Маша закрыла глаза и погрузилась во что-то сияющее, прозрачное, благоуханное. «Моя богданка, укохана, люба дивчинка», — шептал голос Анджея. Она тоже хотела ответить ему словами любви, но губы не слушались — они превратились в тиски, которые ей было не под силу разжать. Внутри сделалось горячо, потом ее существо пронзила острая боль. И все куда-то исчезло — и Анджей, и это сияние, и черный мрак…

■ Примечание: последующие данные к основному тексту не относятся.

/-- Send one frame from an Ethernet port: a second flit joins the first where there is more to send at once (R346). -/
def sendFrame (s : State) (k : Nat) : State :=
  let s1 := sendFlit s k
  let n := (getPort s k).replay.length
  if (getPort s1 k).replay.length = n then s
  else
    let s2 := if moreToSend s1 k then sendFlit s1 k else s1
    let x := getPort s2 k
    setPort s2 k { x with frame := some (ethFrameOf s2 k ((x.replay.drop n).map (·.flit))) }

/-- Every port sends. -/
def sendFlits (s : State) : State := (List.range 19).foldl (fun s k => if isEth k then sendFrame s k else sendFlit s k) s

/-! ## Training and negotiation (R325 to R327, R343, R344, R402, R403) -/

/-- Lanes of an Ethernet link, and whether a port is one of the links that ETH_LINKCFG makes (R347, R472). -/
def ethLanes (s : State) : Nat := 2 ^ s.abut.linkCfg.toNat
def ethLink (s : State) (k : Nat) : Bool := decide (6 ≤ k ∧ (k - 6) * ethLanes s < 8)

/-- The SIGNAL_DETECT bits of an Ethernet link's lanes (R434). -/
def laneMask (s : State) (k : Nat) : BitVec 8 := BitVec.ofNat 8 ((2 ^ ethLanes s - 1) * 2 ^ ((k - 6) * ethLanes s))

/-- Whether every lane of an Ethernet link detects a signal. -/
def hasSignal (s : State) (k : Nat) : Bool := s.pins.sigDetect &&& laneMask s k == laneMask s k

/-- Whether a port may leave DOWN: an Ethernet port needs to be a link, its EtherType and its lanes' signal (R347, R434, R472). -/
def mayTrain (s : State) (k : Nat) : Bool := !isEth k || (decide (0x0600 ≤ s.abut.etype.toNat) && ethLink s k && hasSignal s k)

/-- Physical training that starts at an Ethernet port finds its lanes' signal, by which the integrator's SerDes raises SIGNAL_DETECT (log
entry 101: no command of the table raises it). -/
def seeSignal (s : State) (k : Nat) : State :=
  if isEth k && ethLink s k then { s with pins := { s.pins with sigDetect := s.pins.sigDetect ||| laneMask s k } } else s

/-- Start training a DOWN port. Phase LINKS starts when FUSE ends (R402). -/
def trainPort (s : State) (k : Nat) : State :=
  if s.eng.fuseDone ∧ partRuns s (keyPart k) ∧ (getPort s k).st = .down ∧ mayTrain s k then
    setPState (setPort s k { getPort s k with etype := s.abut.etype }) k .training
  else s

/-- TRAINING_START (R325). -/
def execTrainingStart (p : LinkId) (s : State) : Result := .next (trainPort (seeSignal s (linkKey p)) (linkKey p))
/-- TRAINING_RETRY (R325): 2^20 cycles after a failure. -/
def execTrainingRetry (p : LinkId) (s : State) : Result := .next (trainPort (seeSignal s (linkKey p)) (linkKey p))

Николая Петровича вызвали прямо из президиума совещания передовиков сельского хозяйства, на котором он председательствовал в отсутствие Первого. То, что его нашли столь оперативно, было заслугой Серафимы Антоновны, буквально поднявшей на ноги весь обком. Он подъехал к подъезду, возле которого уже стояла амбулаторная машина с распахнутыми дверцами, выскочил на ходу из своего ЗИСа и увидел санитаров, выносящих носилки с Машей. Его поразила бледность ее лица, он наклонился, крепко стиснул в своих руках лежащие на ее груди ладони. Они оказались холодными и совсем безжизненными.

— Она… она…

Он побоялся выговорить это страшное слово «умерла», которое так и вертелось на языке. Врач из спецполиклиники, которого Николай Петрович знал в лицо, вежливо поздоровавшись, ответил:

— Мы сделаем все возможное и невозможное. Не волнуйтесь. Пожалуйста, не задерживайте нас.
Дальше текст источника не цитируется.